Typically, Argentina, the Southern Hemisphere’s second-largest wheat exporter after Australia, helps fill the global wheat supply gap after Northern Hemisphere countries’ wheat has been sold. 

Right now, however, as Argentina contends with one of its worst droughts this century, each of its major wheat-growing regions —  Cordoba, Buenos Aires, and Santa Fe — is expected to see a sharp drop in production. Currently, Gro’s Climate Risk Navigator for Agriculture, weighted to Argentina’s wheat-growing areas, is showing the Gro vegetative health index, a measure of a crop’s health, at its lowest reading in over 20 years; soil moisture is also at a record low. 

Caption: The red line on this chart from Gro’s Climate Risk Navigator for Agriculture shows Argentina’s wheat crop at its lowest plant health readings in more than 20 years.  
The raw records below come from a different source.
/-- The descriptors that a record binds. -/
def bindsOf (ws : List Word) : List (Nat × Word) := ((parseRecord ws).getD blankRec).binds.zipIdx.map fun (b, p) => (p, b)

/-! LaunchesAreAccepted, a witness for each of its clauses. -/

theorem witness_launch_misaligned : coreTurn (coreState fun x => { x with regs := [(1, 0x104)] }) postW = true ∧ (0x104 : Word).toNat % 64 ≠ 0 := by
  decide +kernel

theorem witness_launch_waits : let s := launchFar fun x => { x with loads := [⟨9, 0x200000, 8, false, 0, 0⟩] }
    coreTurn s postW = true ∧ getX (getCl s c0) postW.xa = 0x100000 ∧ readDesc c0 4 0x100000 s = .wait := by decide +kernel

theorem witness_launch_traps : let s := coreState fun x => { x with regs := [(1, 0x100000)] }
    let r := trapRead (readDesc c0 4 0x100000 s)
    coreTurn s postW = true ∧ getX (getCl s c0) postW.xa = 0x100000 ∧ readDesc c0 4 0x100000 s = .trap r.1 r.2.1 r.2.2 ∧ r.1 ≠ trSw := by decide +kernel

theorem witness_launch_bad_record : let s := launchAt (List.replicate 32 1) die1
    coreTurn s postW = true ∧ getX (getCl s c0) postW.xa = 0x100 ∧ readDesc c0 4 0x100 s = .words (List.replicate 32 1) s ∧
    parseRecord (List.replicate 32 1) = none := by decide +kernel

theorem witness_launch_bad_binding : let s := launchAt (recordBinds 4) die1
    coreTurn s postW = true ∧ getX (getCl s c0) postW.xa = 0x100 ∧ readDesc c0 4 0x100 s = .words (recordBinds 4) s ∧
    (parseRecord (recordBinds 4)).isSome = true ∧ readBinds c0 (bindsOf (recordBinds 4)) s = .bad := by decide +kernel

/-- The context table is not set, so the record's context is no context of the die. -/
theorem witness_launch_refused : let s := launchAt record5 {}
    coreTurn s postW = true ∧ getX (getCl s c0) postW.xa = 0x100 ∧ readDesc c0 4 0x100 s = .words record5 s ∧ (parseRecord record5).isSome = true ∧
    readBinds c0 (bindsOf record5) s = .got [] s ∧ acceptLaunch s (askOf s record5 []) = .error 3 := by decide +kernel

/-- What LAUNCH asks for at a core in system mode with the whole die as its partition is accepted. -/
theorem fits_of {s : State} {a : Ask} (h : (parseRecord a.ws = some a5 ∧ placeOk a.place = true ∧ a.ports.length ≤ 16 ∧ portBits a.ports ≤ 8192 ∧ a.descs = [] ∧
    a.sys = true ∧ (getDie s a.near.die).ctxbase.getLsbD 63 = true ∧ ctxState s a.near.die a5.ctx < 2) ∧
    ((launchPart s a.near.die a5.ctx).any fun q => placeInside q a.place (a5.rows + 1) (a5.cols + 1)) = true ∧
    bindModule (getDie s a.near.die) a5 = .ok none ∧ groupOk s a5 = true ∧
    ((launchesOf s a.near.die).filter fun e => e.2.st = .waiting).length < 64) : LaunchFits s a a5 := by
  obtain ⟨⟨h1, h2, h3, h4, h5, h6, h7, h8⟩, h9, h10, h11, h12⟩ := h
  exact ⟨h1, h2, h3, h4, by simp [h5], .inl h6, h7, h8, by simpa [Option.any_eq_true] using h9, ⟨none, h10⟩, h11, h12⟩

/-- A record in local memory: the handle goes into it. -/
theorem witness_launch_accepted : let s := launchAt record5 die1
    (coreTurn s postW = true ∧ getX (getCl s c0) postW.xa = 0x100 ∧ readDesc c0 4 0x100 s = .words record5 s ∧ parseRecord record5 = some a5 ∧
      readBinds c0 (bindsOf record5) s = .got [] s) ∧ LaunchFits s (askOf s record5 []) a5 ∧
    ((0x100 : Word) + 0x38).toNat < 0x40000 ∧ locTrap (getCl s c0) (0x100 + 0x38) 8 = none :=
  ⟨by decide +kernel, fits_of (by decide +kernel), by decide, by decide +kernel⟩

/-- A record in memory: the handle goes into the store buffer. -/
theorem witness_launch_accepted_far : let s := launchFar id
    let s1 := afterRead (readDesc c0 4 0x100000 s)
    (coreTurn s postW = true ∧ getX (getCl s c0) postW.xa = 0x100000 ∧ readDesc c0 4 0x100000 s = .words record5 s1 ∧ parseRecord record5 = some a5 ∧
      readBinds c0 (bindsOf record5) s1 = .got [] s1) ∧ LaunchFits s1 { askOf s record5 [] with ports := portSetOf s1 0 (getCl s c0) } a5 ∧
    0x40000 ≤ ((0x100000 : Word) + 0x38).toNat ∧
    translate s1 0 (coreTable (getCl s c0)) (getCl s c0).ctx (0x100000 + 0x38) .w = .ok 0x200038 0 none ∧ (getCl s c0).sb.length < 16 :=
  ⟨by decide +kernel, fits_of (by decide +kernel), by decide, by decide +kernel⟩

/-! ## Bindings, planes, modules -/

/-- A good descriptor of in-port 0 and a good module descriptor. -/
def desc0 : List Word := [0x100000, 1, 0, 0, 0, 0, 0, 0]
def module0 : List Word := [0x200000, 64, 0, 0, 0, 0, 0, 0]

/-- A launch with a stream bound at port 0. -/
def bound1 : Launch := { run1 with streams := [(0, { words := desc0 })] }

/-- The core with a handle in X1 and a command for row 0, field 2 in X2. -/
def handleState : State := coreState fun x => { x with ctx := 5, regs := [(1, 1), (2, 0x00020311)] }

/-- ConfigurationPosts: no launch of the handle; a launch, with a stream bound and without, without a region, with an active plane and without. -/
theorem witness_configuration_launch : coreTurn handleState postW = true ∧ myLaunch handleState c0 1 = none ∧
    myLaunch (setLaunch handleState l0 bound1) c0 1 = some (l0, bound1) ∧ (getStream bound1 0).words ≠ [] ∧ (getStream run1 0).words = [] ∧
    bound1.corner ≠ none ∧ myLaunch (setLaunch handleState l0 { run1 with corner := none }) c0 1 = some (l0, { run1 with corner := none }) ∧
    bound1.active = some 0 ∧ bound1.decided = false ∧ (getPlane bound1 1).st ≠ .invalid ∧
    myLaunch (setLaunch handleState l0 { run1 with active := none }) c0 1 = some (l0, { run1 with active := none }) := by decide +kernel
Overall, the Rosario Grains Exchange is forecasting Argentina’s 2022/23 wheat harvest, which is getting underway now, to come in at 11.8 million tonnes, its lowest level in seven years and well below last year’s bumper crop of 23 million tonnes. Likewise, the Buenos Aires Grains Exchange and the USDA lowered their expectations for Argentina’s wheat crop last week. 

While the Buenos Aires Grains Exchange cut its wheat production estimate by 1.6 million tonnes to 12.4 million tonnes, the USDA, in its November WASDE report, trimmed 2 million tonnes from its 2022/23 production estimate, taking it to 15.5 million tonnes. 

As a weaker wheat harvest could hinder Argentina’s ability to meet domestic demand, Argentina’s government last week granted wheat exporters permission to push wheat shipments that are contracted for the December to February period back by 360 days.   

Since 2000, drought conditions have caused major losses in wheat production in large parts of Argentina’s agricultural heartland. The dry conditions have also set back planting of the country’s corn and soybean crops, as Gro highlighted here.

In Australia, Gro’s Australia Wheat Yield Forecast Model shows abundant rainfall has been boosting wheat yields. But high levels of precipitation there are also likely to substantially reduce grain quality, depressing production of milling wheat and driving an abnormally large percentage of the crop to animal feed uses. 

This year global wheat inventories outside of China are forecast to drop to the lowest level in 14 years, marking the third consecutive annual decline in wheat ending stocks excluding China.